**What is expected:** Copy exactly the line containing "rw [if_pos (show" and all lines after it, through the last line of the material below; omit everything before it.

'''

/-- Every codeword decodes, without a correction, to a frame that selects and drives nothing wrong, in columns that read back right; the FIO banks have a supply. -/
def tFrames : Prop := ∃ z, (∀ l, Config.frameDecode l = some (z, 0)) ∧ (∀ a m, Config.selectsOk a m z = true) ∧ Config.ioCells z = [] ∧
  (∀ n b, (supplyLevel (Config.bankSupply n b)).isSome = true) ∧ ∀ n a c, Config.readBack n a c = false
/-- The records from address a on carry the frame addresses of a list. -/
def tRecords (s : State) : List Nat → Nat → Prop
  | [], _ => True
  | x :: xs, a => ofBytes ((s.bytes a 72).take 4) = x ∧ tRecords s xs (a + 72)
/-- Memory, the rings, the fabric's faulty columns and the registers below its page are those of s0, whose rings carry no packet. -/
structure FabOnly (s0 s : State) : Prop where
  mem : s.mem = s0.mem
  lineErr : s.lineErr = s0.lineErr
  memStacks : s.memStacks = s0.memStacks
  dirBusy : s.dirBusy = s0.dirBusy
  packets : s.packets = s0.packets ∧ s0.packets = []
  acts : s.acts = s0.acts
  routes : s.routes = s0.routes
  routeBank : s.routeBank = s0.routeBank
  dir : s.dir = s0.dir
  low : ∀ a, a < 0x480000 → s.r32 a = s0.r32 a
  faulty : s.fab.faulty = s0.fab.faulty
theorem FabOnly.rfl {s : State} (h : s.packets = []) : FabOnly s s := ⟨Eq.refl _, Eq.refl _, Eq.refl _, Eq.refl _, ⟨Eq.refl _, h⟩, Eq.refl _, Eq.refl _, Eq.refl _, Eq.refl _, fun _ _ => Eq.refl _, Eq.refl _⟩
theorem r32_setR32 (s : State) {a b : Nat} (h : b ≠ a) (v : Nat) : (s.setR32 a v).r32 b = s.r32 b := by
  unfold State.r32 State.setR32
  rw [tget_tset_other _ _ _ _ _ h]
/-- A write of a register of the fabric's page leaves it so. -/
theorem FabOnly.setR32 {s0 s : State} (h : FabOnly s0 s) (a v : Nat) (ha : 0x480000 ≤ a := by decide) : FabOnly s0 (s.setR32 a v) :=
  ⟨h.mem, h.lineErr, h.memStacks, h.dirBusy, h.packets, h.acts, h.routes, h.routeBank, h.dir, fun b hb => (r32_setR32 s (by omega) v).trans (h.low b hb), h.faulty⟩
theorem FabOnly.setF {s0 s : State} (h : FabOnly s0 s) (a lo len v : Nat) (ha : 0x480000 ≤ a := by decide) : FabOnly s0 (s.setF a lo len v) := by
  unfold State.setF
  split
  · exact h.setR32 a _ ha
  · exact (h.setR32 a _ ha).setR32 (a + 4) _ (by omega)
theorem FabOnly.modFab {s0 s : State} (h : FabOnly s0 s) (f : FabState → FabState) (hf : (f s.fab).faulty = s.fab.faulty := by rfl) : FabOnly s0 (s.modFab f) :=
  ⟨h.mem, h.lineErr, h.memStacks, h.dirBusy, h.packets, h.acts, h.routes, h.routeBank, h.dir, h.low, hf.trans h.faulty⟩
theorem FabOnly.fld {s0 s : State} (h : FabOnly s0 s) {a : Nat} (ha : a + 4 < 0x480000) (lo len : Nat) : s.fld a lo len = s0.fld a lo len := by
  unfold State.fld State.r64; rw [h.low a (by omega), h.low (a + 4) ha]
theorem FabOnly.bit {s0 s : State} (h : FabOnly s0 s) {a : Nat} (ha : a + 4 < 0x480000) (k : Nat) : s.bit a k = s0.bit a k := by unfold State.bit; rw [h.fld ha]
theorem FabOnly.cutting {s0 s : State} (h : FabOnly s0 s) (n : Nat) : s.cutting n = s0.cutting n := by unfold State.cutting; rw [h.acts]
theorem FabOnly.noRoute {s0 s : State} (h : FabOnly s0 s) {n : Nat} (hn : n < 4) (src dest : Nat) : s.noRoute n src dest = s0.noRoute n src dest := by
  have hs : s.segOut n = s0.segOut n := by
    funext ring seg
    unfold State.segOut
    rw [h.bit (by simp only [cr]; omega), h.cutting]
  have hr : s.routeOf n src dest = s0.routeOf n src dest := by unfold State.routeOf State.stopBank State.route; rw [h.routeBank, h.routes]
  unfold State.noRoute State.unreachable State.crosses
  rw [hr, hs]
theorem FabOnly.reach {s0 s : State} (h : FabOnly s0 s) : tAt (8, 0) s = tAt (8, 0) s0 := by
  have hk : ∀ k, k ∈ List.range 32 → s.bit (cr 0x41 (0x40 * k)) 31 = s0.bit (cr 0x41 (0x40 * k)) 31 := fun k hk => h.bit (by have := List.mem_range.mp hk; simp only [cr]; omega) 31
  have hp : s.probing = s0.probing := by
    unfold State.probing
    rw [Bool.eq_iff_iff, List.any_eq_true, List.any_eq_true]
    exact ⟨fun ⟨k, m, e⟩ => ⟨k, m, (hk k m).symm.trans e⟩, fun ⟨k, m, e⟩ => ⟨k, m, (hk k m).trans e⟩⟩
  have hb : ∀ d, s.bucket 8 d = s0.bucket 8 d := by
    intro d; unfold State.bucket; cases d <;> simp only [h.fld (show cr 0x40 (0x200 + 8 * 8) + 4 < 0x480000 by decide)]
  have hi : s.isolated 1 1 = s0.isolated 1 1 := h.bit (by decide) 1
  have hd : s.dom 21 = s0.dom 21 := h.fld (by decide) 0 3
  have hr : ((List.range 4).all fun n => s.r64 (cr 0x40 (0x40 + 8 * n)) == 0) = (List.range 4).all fun n => s0.r64 (cr 0x40 (0x40 + 8 * n)) == 0 := by
    have hn : ∀ n, n ∈ List.range 4 → s.r64 (cr 0x40 (0x40 + 8 * n)) = s0.r64 (cr 0x40 (0x40 + 8 * n)) := fun n hn => by
      have hc : cr 0x40 (0x40 + 8 * n) + 4 < 0x480000 := by have := List.mem_range.mp hn; simp only [cr]; omega
      unfold State.r64; rw [h.low _ (by omega), h.low _ hc]
    rw [Bool.eq_iff_iff, List.all_eq_true, List.all_eq_true]
    exact ⟨fun x n m => hn n m ▸ x n m, fun x n m => (hn n m).symm ▸ x n m⟩
  simp only [tAt, tQuiet, h.lineErr, h.memStacks, h.packets.1, h.dirBusy, h.acts, h.routes, h.dir, hp, hb, hi, hd, hr, h.noRoute (n := 0) (by decide)]
/-- The loader reads there what s0 holds. -/
theorem FabOnly.read {s0 s : State} (h : FabOnly s0 s) (hs : tAt (8, 0) s0 = true) {a n : Nat} (ha : a + n < 0x400000000) : memRead (8, 0) .fabric a n s = (.ok, s0.bytes a n, s) := by
  rw [memRead_sound (at_of ha (h.reach.trans hs))]
  simp only [State.bytes, State.byte, h.mem]
/-- One such record loads. -/
theorem loadFrame_ok (h : tFrames) {s0 s : State} (hs : FabOnly s0 s) (x : Nat) (b : List Byte) (hx : ofBytes (b.take 4) = x) :
    ∃ u, loadFrame x b true s = .ok u ∧ FabOnly s0 u ∧ u.failsAt x = none := by
  obtain ⟨z, hd, hsel, hio, hsup, hrb⟩ := h
  have hbad : ioBad (faRegion x) z s = false := by
    obtain ⟨l, hl⟩ := Option.isSome_iff_exists.mp (hsup s.free (faRegion x / 8))
    unfold ioBad State.bankLevel; rw [hl, hio]; rfl
  have hover : ioOver z = false := by unfold ioOver; rw [hio]; rfl
  refine ⟨writeFrame x z s, ?_, hs.modFab _ (by dsimp only; split <;> rfl), ?_⟩
  · unfold loadFrame
    simp only [hd, Option.filter_some, Nat.zero_le, decide_true, if_true, hx, hsel, hbad, hover, ne_eq, not_true_eq_false, if_false, Bool.false_eq_true, and_false]
  · simp [State.failsAt, hrb]
/-- Such records load. -/
theorem loadFrames_ok (h : tFrames) {s0 : State} (h0 : tAt (8, 0) s0 = true) (hq : s0.fab.faulty = []) (all : List Nat) (base : Nat) : ∀ (fuel : Nat) (l : List Nat) (i : Nat) (s : State), FabOnly s0 s →
    base + 72 * (i + l.length) < 0x400000000 → tRecords s0 l (base + 72 * i) → ∃ t, loadFrames none all base fuel l i s = .ok t ∧ FabOnly s0 t
  | 0, _, _, s, hs, _, _ => ⟨s, rfl, hs⟩
  | _ + 1, [], _, s, hs, _, _ => ⟨s, rfl, hs⟩
  | n + 1, x :: xs, i, s, hs, hl, hr => by
    have hl2 : base + 72 * (i + 1 + xs.length) < 0x400000000 := by simp only [List.length_cons] at hl; omega
    obtain ⟨u, hu, hs', hf⟩ := loadFrame_ok h hs x (s0.bytes (base + 72 * i) 72) hr.1
    obtain ⟨t, ht, h1⟩ := loadFrames_ok h h0 hq all base n xs (i + 1) u hs' hl2 (by have := hr.2; rwa [show base + 72 * i + 72 = base + 72 * (i + 1) by omega] at this)
    refine ⟨t, ?_, h1⟩
    have hk : s.noSpare x = false := by simp [State.noSpare, State.faultyCols, hs.faulty, hq, tget, konst] <;> (intro _; decide)
    unfold loadFrames
    simp only [hk, Bool.and_false, Bool.false_eq_true, hs.read h0 (show base + 72 * i + 72 < 0x400000000 by omega), hu, hf, ht, ne_eq, not_true_eq_false, if_false, if_true]
theorem flatMap_bound {f : Nat → List Nat} {k : Nat} (h : ∀ a, (f a).length ≤ k) : ∀ l : List Nat, (l.flatMap f).length ≤ k * l.length
  | [] => Nat.zero_le _
  | a :: l => by
    have h1 := h a
    have h2 := flatMap_bound h l
    simp only [List.flatMap_cons, List.length_append, List.length_cons, Nat.mul_add]
    omega
theorem fullFrames_length : fullFrames.length < 200000 := by
  have h1 := flatMap_bound (f := fun r => (regionFrames r).take 9216) (fun a => List.length_take_le 9216 _) (List.range 16)
  have h2 := flatMap_bound (f := fun r => ((regionFrames r).drop 9216).take 592) (fun a => List.length_take_le 592 _) (List.range 16)
  simp only [List.length_range] at h1 h2
  simp only [fullFrames, List.length_append, List.length_map, List.length_range]
  omega
theorem each_keeps {α : Type} {p : State → Prop} {f : α → State → State} (hf : ∀ a s, p s → p (f a s)) : ∀ (l : List α) (s : State), p s → p (each l f s)
  | [], _, h => h
  | a :: l, s, h => each_keeps hf l (f a s) (hf a s h)
theorem closePorts_calm {s0 s : State} (h : FabOnly s0 s) (r : Nat) : FabOnly s0 (closePorts r s) := by
  have hc : ∀ c st x, FabOnly s0 x → FabOnly s0 (setCop c st x) := by
    intro c st x hx
    unfold setCop
    split
    · split
      · exact hx
      · exact ⟨hx.mem, hx.lineErr, hx.memStacks, hx.dirBusy, hx.packets, hx.acts, hx.routes, hx.routeBank, hx.dir, hx.low, hx.faulty⟩
    · exact hx
  have h1 : FabOnly s0 (each ((List.range 6).filter (fun k => s.portRegion k == r)) (fun k s => setCop k .dropped (s.setMicro k MicroPort.none)) s) :=
    each_keeps (f := fun k s => setCop k .dropped (s.setMicro k MicroPort.none)) (p := FabOnly s0) (fun k x hx => hc k _ _ (hx.modFab (fun f => { f with micro := tset (konst MicroPort.none) f.micro k MicroPort.none }))) _ _ h
  unfold closePorts
  generalize each ((List.range 6).filter (fun k => s.portRegion k == r)) (fun k s => setCop k .dropped (s.setMicro k MicroPort.none)) s = s1 at h1 ⊢
  have hp : s1.packets = [] := h1.packets.1.trans h1.packets.2
  have h2 : each (s1.packets.filter (s1.passed r)) (fun p s => answer p .notReady p.zeros s) s1 = s1 := by rw [hp]; rfl
  simp only [h2]
  unfold when
  split
  · exact ⟨h1.mem, h1.lineErr, h1.memStacks, h1.dirBusy, ⟨by simp [hp, h1.packets.2], h1.packets.2⟩, h1.acts, h1.routes, h1.routeBank, h1.dir, h1.low, h1.faulty⟩
  · exact h1
theorem entering_calm {s0 s : State} (h : FabOnly s0 s) : FabOnly s0 (enterLoading 0xFFFF s) := by
  have h1 : FabOnly s0 (each (loadRegions 0xFFFF) (fun r s => setRegion r 1 0 (closePorts r s)) s) :=
    each_keeps (p := FabOnly s0) (f := fun r s => setRegion r 1 0 (closePorts r s)) (fun r s hs => ((closePorts_calm hs r).setF (fb 0x28) (2 * r) 2 1).modFab _) _ _ h
  unfold enterLoading
  rw [if_pos rfl]
  generalize each (loadRegions 0xFFFF) (fun r s => setRegion r 1 0 (closePorts r s)) s = s1 at h1 ⊢
  have h2 : FabOnly s0 (setFabState 1 s1) := h1.setF (fb 0x20) 16 3 1
  generalize setFabState 1 s1 = s2 at h2 ⊢
  exact h2.modFab _
/-- The frames of a full image at 0 whose header is right load, where they are sound; its CRC is then that of its bytes, right or wrong. -/
theorem test_hyp_FullImage (h : tFrames) (m : Mem) (hh : headerOk (State.bytes { tOn [] with mem := m } 0 256) 0xFFFF none = true) (hr : tRecords { tOn [] with mem := m } fullFrames 256) :
    let s : State := { tOn [] with mem := m }
    let read := memRead (8, 0) .fabric 0 256 (enterLoading 0xFFFF (s.modFab (fun f => { f with cur := some ⟨0, 0xFFFF, none, false⟩ })))
    BitVec.ofNat 64 (s.r64 (fb 0x10)) = 0 ∧ s.domUp 30 = true ∧ s.fab.cur = none ∧ s.fab.waiting = [] ∧ read.1 = .ok ∧ headerOk read.2.1 0xFFFF none = true ∧
      ∃ s4, loadFrames none fullFrames 256 (loadFuel fullFrames) fullFrames 0 (read.2.2.setR32 (fb 0x50) (hf read.2.1 0xC 2)) = .ok s4 ∧
        (memRead (8, 0) .fabric 256 (72 * hf read.2.1 8 4) s4).2.1 = s.bytes 256 (72 * hf read.2.1 8 4) := by
  intro s read
  have ha : tAt (8, 0) s = true := show tAt (8, 0) (tOn []) = true by decide +kernel
  have hk : FabOnly s (enterLoading 0xFFFF (s.modFab (fun f => { f with cur := some ⟨0, 0xFFFF, none, false⟩ }))) := entering_calm ((FabOnly.rfl rfl).modFab _ (by exact Eq.refl _))
  have hn : hf (s.bytes 0 256) 8 4 = 157008 := by
    simp only [headerOk, Bool.and_eq_true, beq_iff_eq] at hh
    exact hh.1.1.1.1.1.1.2
  have e : read = (.ok, s.bytes 0 256, enterLoading 0xFFFF (s.modFab (fun f => { f with cur := some ⟨0, 0xFFFF, none, false⟩ }))) := hk.read ha (by decide)
  clear_value read
  subst e
  obtain ⟨t, ht, h1⟩ := loadFrames_ok h ha rfl fullFrames 256 (loadFuel fullFrames) fullFrames 0 _ (hk.setR32 (fb 0x50) (hf (s.bytes 0 256) 0xC 2)) (by have := fullFrames_length; omega) hr
  refine ⟨show BitVec.ofNat 64 ((tOn []).r64 (fb 0x10)) = 0 by decide +kernel, show (tOn []).domUp 30 = true by decide +kernel, rfl, rfl, rfl, hh, t, ht, ?_⟩
  dsimp only
  rw [h1.read ha (by rw [hn]; omega)]
/-- The first frame of a full image at 0 does not decode. -/
theorem test_hyp_FullImageWrong (h : ∀ l, Config.frameDecode l = none) (m : Mem) : let s : State := { tOn [] with mem := m }
    let read := memRead (8, 0) .fabric 0 256 (enterLoading 0xFFFF (s.modFab (fun f => { f with cur := some ⟨0, 0xFFFF, none, false⟩ })))
    read.1 = .ok ∧ ∃ x s4, loadFrames none fullFrames 256 (loadFuel fullFrames) fullFrames 0 (read.2.2.setR32 (fb 0x50) (hf read.2.1 0xC 2)) = .error (4, 0, x, s4) := by
  intro s read
  have ha : tAt (8, 0) s = true := show tAt (8, 0) (tOn []) = true by decide +kernel
  have hk : FabOnly s (enterLoading 0xFFFF (s.modFab (fun f => { f with cur := some ⟨0, 0xFFFF, none, false⟩ }))) := entering_calm ((FabOnly.rfl rfl).modFab _ (by exact Eq.refl _))
  have e : read = (.ok, s.bytes 0 256, enterLoading 0xFFFF (s.modFab (fun f => { f with cur := some ⟨0, 0xFFFF, none, false⟩ }))) := hk.read ha (by decide)
  clear_value read
  subst e
  have hs := hk.setR32 (fb 0x50) (hf (s.bytes 0 256) 0xC 2)
  refine ⟨rfl, ?_⟩
  dsimp only
  generalize State.setR32 _ (fb 0x50) _ = u at hs ⊢
  cases hl : fullFrames with
  | nil => simp [fullFrames] at hl
  | cons x xs =>
    have hq : u.noSpare x = false := by simp [State.noSpare, State.faultyCols, hs.faulty, show s.fab.faulty = [] from rfl, tget, konst] <;> (intro _; decide)
    refine ⟨x, u, ?_⟩
    unfold loadFuel loadFrames
    simp only [hs.read ha (show 256 + 72 * 0 + 72 < 0x400000000 by decide), hq, loadFrame, h]
    rfl
/-- The loader's first read of an image that lies nowhere, at an address that decodes to nothing. -/
theorem test_hyp_NoImage : let s := tFab .reset [(fb 0x14, 0x20)]
    BitVec.ofNat 64 (s.r64 (fb 0x10)) = 0x2000000000 ∧ (0x2000000000 : Nat) % 64 = 0 ∧ s.domUp 30 = true ∧ s.fab.cur = none ∧ s.fab.waiting = [] ∧
      ∀ t : State, (memRead (8, 0) .fabric 0x2000000000 256 t).1 ≠ .ok := by
  refine ⟨by decide +kernel, by decide, by decide +kernel, rfl, rfl, fun t => ?_⟩
  have h := stagingEnd_le
  unfold memRead
  rw [if_pos (show stagingEnd < 0x2000000000 + 256 by omega)]
  exact (by decide : RStat.unmapped ≠ RStat.ok)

'''

**Result of the task:**
  rw [if_pos (show stagingEnd < 0x2000000000 + 256 by omega)]
  exact (by decide : RStat.unmapped ≠ RStat.ok)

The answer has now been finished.